Task instructions: State the count of lines below featuring the word "codeVoid", and write nothing further.

Records for the exercise:
-- ==== Sys2Proof/Machine/Faults.lean ====
section
/-! DEFINITION. The fault and frog controller (13_faults_swatch_frog.md): the actions of Table FR-3, escalation, the frog protocol with
FROG, BIND_OFF, ENABLE, CUT, REJOIN, FROG_DONE, POP, and what each function loses and keeps (R161, R200, R227, R263, R268, R299, R300, R335,
R397-R399). -/

namespace Sys2Proof.Machine

/-! ## Swatch instances (Table FR-11) -/

/-- Bit of an instance in FR_SW_STAT. -/
def swatchKey : SwatchInst → Nat
  | .array t a => 4 * t.val + a.val
  | .spBank t => 16 + t.val
  | .ve t => 20 + t.val
  | .dza => 24

def noSwatch : Nat → SwatchSt := fun _ => { isOpen := false, running := false, consec := 0, arrays := 0, broken := false }
def Mach.swatchSt (m : Mach) (k : Nat) : SwatchSt := Tab.get noSwatch m.swatch k
def Mach.setSwatch (m : Mach) (k : Nat) (x : SwatchSt) : Mach := { m with swatch := Tab.set noSwatch m.swatch k x }
/-- Function of an instance. -/
def swatchFn (k : Nat) : Nat := if k < 16 then k / 4 else if k < 20 then k - 16 else if k < 24 then k - 20 else 4

/-- Swatch tests of a function stop (Table FR-6). -/
def Mach.stopSwatch (m : Mach) (f : Nat) : Mach :=
  let m1 := (List.range 25).foldl (fun acc k => if swatchFn k = f then acc.setSwatch k { acc.swatchSt k with isOpen := false, running := false, arrays := 0, broken := false } else acc) m
  if f = 4 then m1.put DzStatus.swatchActive 0 else m1

/-! ## What CUT and RESET take from a function -/

/-- A unit's stitches, queued and in progress, end with VOID (R263). -/
def Mach.voidUnit (m : Mach) (u : UnitId) : Mach :=
  let q := m.unitQ u
  let live := q.current.filterMap fun r => if r.done then none else some r.stitch
  (q.express ++ q.row ++ live).foldl (fun acc x => acc.stitchFault x.hdr (bodyKind x.body) codeVoid) (m.setQ u UnitQ.empty)

/-- A tile's cores. -/
def tileCores (t : Nat) : List (Fin 10) := [ix 10 (2 * t), ix 10 (2 * t + 1)]

/-- The cores of a function: two of a tile, or one hub core. -/
def fnCores (f : Nat) : List (Fin 10) := if f < 4 then tileCores f else if f = 16 then [8] else if f = 17 then [9] else []

/-- Core loads that wait at a tile's `VE_OC_DATA` get VOID (CUT of Table FR-6, R223). -/
def Mach.voidOc (m : Mach) (t : Fin 4) : Mach :=
  (m.tile t).ve.oc.foldl (fun acc e =>
    match e.2.2 with
    | .core c => acc.modCore c fun k => { k with devLoad := k.devLoad.map fun d => { d with status := voidStatus (m.fn (tileFn t)) } }
    | _ => acc) m

/-- A tile at CUT (R161, R200, R227, R268, R448): scratchpad data and function tables stay. -/
def Mach.cutTile (m : Mach) (t : Fin 4) : Mach :=
  let m1 := ((tileUnits t).foldl Mach.voidUnit m).voidOc t
  let m2 := (m1.freshMx t).freshVe t
  let m3 := m2.modSp t fun x => { x with lost := [], writeback := [], marching := none }
  let m4 := m3.resetRegs (gaugeRegs t) (gaugeRegs t + 0x1000)
  { m4 with gauges := vset m4.gauges (tileGauge t) { Gauge.reset with wasReset := true } }

/-- STASH at CUT: cut swaps are settled, tokens return, stitches end with VOID (R300). -/
def Mach.cutStash (m : Mach) : Mach :=
  let m1 := m.stash.swaps.foldl (fun acc w =>
    if w.out then (acc.skPut w.skein 0 1 skResident).setSlot w.slot .occupied
    else (acc.skPut w.skein 0 1 skStashed).setSlot w.slot .free) m
  let m2 := (m1.voidUnit .stash).dropWindows
  { m2 with stash := { m2.stash with swaps := [], blocks := [] } }

/-- The annealer at CUT (R335): an active run ends with a VOID record and nothing else. -/
def Mach.cutDza (m : Mach) : Mach :=
  let m1 := match m.dza.run with | some r => m.stitchFault r.hdr 7 codeVoid | none => m
  (m1.voidUnit .dza).clearDza

/-- A core's queues are reset: what it posted and no unit has started is gone from every queue (R243, R268). -/
def Mach.dropPosts (m : Mach) (c : Fin 10) : Mach :=
  allUnits.foldl (fun acc u =>
    let q := acc.unitQ u
    acc.setQ u { q with express := q.express.filter fun x => x.hdr.poster != c, row := q.row.filter fun x => x.hdr.poster != c }) m

/-- What a function loses when it is cut and reset. -/
def Mach.cutFn (m : Mach) (f : Nat) : Mach :=
  let m1 :=
    if f < 4 then m.cutTile (ix 4 f)
    else if f = 4 then m.cutDza
    else if f = 5 then m.cutStash
    else if f = 6 then m.voidUnit .msg
    else if f = 7 then m.endpointReset
    else if f = 8 then m.usbDeconfigure.put HlUsbStat.attached 0
    else if f = 9 then { m with host := { m.host with spiReply := [] } }
    else if f = 10 then (({ m with ae := { m.ae with swatch := false } } : Mach).put AeAcdStat.swatchBusy 0)
    else if f = 18 then m.abortNvm true
    else m
  (fnCores f).foldl (fun acc c => (acc.dropPosts c).clearCore c) m1

/-- The clocks of a function's islands stop or restart. -/
def Mach.clockFn (m : Mach) (f : Nat) (stopped : Bool) : Mach :=
  { m with islands := Vector.ofFn fun i => if insideFn f i.val then { m.isl i with stopped := stopped, lastRead := none } else m.isl i }

/-! ## What REJOIN restores -/

/-- Check records of the running copy and reload those that fail. -/
def Mach.checkRecords (m : Mach) (sel : RecEntry → Bool) : Mach :=
  (m.cast.records.filter sel).foldl (fun acc r => (acc.residencyCheck r).2) m

/-- Read records of the running copy again into their destinations. -/
def Mach.reloadRecords (m : Mach) (sel : RecEntry → Bool) : Mach :=
  (m.cast.records.filter sel).foldl (fun acc r => (acc.loadRecord acc.runningCopy acc.cast.base acc.otherBase [] true r).m) m

/-- IMEM checked and DMEM reloaded for a core (R268). -/
def Mach.rejoinCore (m : Mach) (c : Fin 10) : Mach :=
  (m.checkRecords fun r => r.type == 2 && r.dest == c.val).reloadRecords fun r => r.type == 3 && r.dest == c.val

/-- A tile's MX and VE registers as after cast-on: their reset values, and then what the image's REG_LIST wrote (R200, R227; log entry 85).
Which function tables are loaded is kept. -/
def Mach.rejoinRegs (m : Mach) (t : Fin 4) : Mach :=
  let base := 0x100000 * (t.val + 1)
  let mine := fun a => decide (base ≤ a ∧ a < base + 0x10000 ∨ base + 0x20000 ≤ a ∧ a < base + 0x30000)
  let m1 := { m with regs := m.regs.filter fun e => !(mine e.1) || e.1 == VeTblStat.reg t }
  (m.cast.regWrites.filter fun e => mine e.1).foldl (fun acc e => acc.castWrite e.1 e.2) m1 |> fun x => x.dropStaging none

/-- The rejoin work of a function. -/
def Mach.rejoinWork (m : Mach) (f : Nat) : Mach :=
  let m1 :=
    if f < 4 then
      let t : Fin 4 := ix 4 f
      (((m.rejoinRegs t).freshMx t).clearTags t |>.checkRecords fun r => r.type == 4 && r.dest / 2 ^ 30 == f).checkRecords fun r => r.type == 6 && r.dest.testBit f
    else m
  (fnCores f).foldl Mach.rejoinCore m1

/-! ## The frog machine (R415-R428) -/

def frogSource (f : Nat) : Src := { fn := f }

/-- Units of 64 ticks since FENCE. -/
def Mach.frogLast (m : Mach) (r : FrogRun) (outcome : Nat) : Mach :=
  (((m.put FrFrogLast.duration (Nat.min ((m.now - r.start) / 64) 0xFFFFFF)).put FrFrogLast.func r.fn).put FrFrogLast.outcome outcome).flag FrFrogLast.valid

/-- Begin times of a function's frogs, newest first, at most four (R421). -/
def noFrogs : Nat → List Nat := fun _ => []
def Mach.frogTimes (m : Mach) (f : Nat) : List Nat := Tab.get noFrogs m.frc.history f

/-- Would a frog that begins now be the fifth within 1 s? -/
def Mach.atFrogLimit (m : Mach) (f : Nat) : Bool :=
  match (m.frogTimes f)[3]? with | some t => decide (m.now - t ≤ 960000000) | none => false

/-- FENCE of a frog or bind-off begins. -/
def Mach.fence (m : Mach) (f : Nat) (kind : FrogKind) : Mach :=
  let stepping := if f < 4 then (List.range 96).filter fun s => m.skState s != skNone && m.skFlag s 5 else []
  let hist := if kind = .frog then Tab.set noFrogs m.frc.history f ((m.now :: m.frogTimes f).take 4) else m.frc.history
  let m1 : Mach :=
    { m with frc := { m.frc with history := hist, cur := some { fn := f, kind := kind, step := .fence, start := m.now, stepping := stepping } } }
  let m2 := if f = 6 then m1.msgFence else m1
  let m3 := (m2.setFn (ix 19 f) (if kind = .frog then .frogging else .down)).stopSwatch f
  if f = 4 then m3.voidHeld else if 10 ≤ f ∧ f ≤ 15 then m3.silence (f - 10) else m3

/-- ENABLE's RESET begins: the islands restart (R419). -/
def Mach.startEnable (m : Mach) (f : Nat) : Mach :=
  ({ m with frc := { m.frc with cur := some { fn := f, kind := .enable, step := .reset, start := m.now, stepping := [] } } } : Mach).clockFn f false

/-- One request begins. A frog at the limit of R421 is a bind-off. -/
def Mach.beginFrog (m : Mach) (f : Nat) (kind : FrogKind) : Mach :=
  match kind with
  | .enable => if m.fn (ix 19 f) = .off then m.startEnable f else m
  | .bindOff => if m.fn (ix 19 f) = .off then m else m.fence f .bindOff
  | .frog =>
    if m.fn (ix 19 f) = .off then m
    else if m.atFrogLimit f then ((m.flag FrStatus.frogLimit).record Flt.frogLimit (frogSource f) [] 2).fence f .bindOff
    else m.fence f .frog

/-- May FRC begin a request now (R54, R70)? -/
def Mach.frcReady (m : Mach) : Bool :=
  m.frc.cur.isNone && m.pw.trans == .none && (m.phase == phRunning || m.phase == phIdle || m.phase == phFailed)

/-- Begin waiting requests in arrival order; one that has no effect leaves the next to begin. -/
def serveFrom : Nat → Mach → Mach
  | 0, m => m
  | n + 1, m =>
    if !m.frcReady then m
    else
      match m.frc.queue with
      | [] => m
      | (f, k) :: rest => serveFrom n (({ m with frc := { m.frc with queue := rest } } : Mach).beginFrog f k)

Response area: 2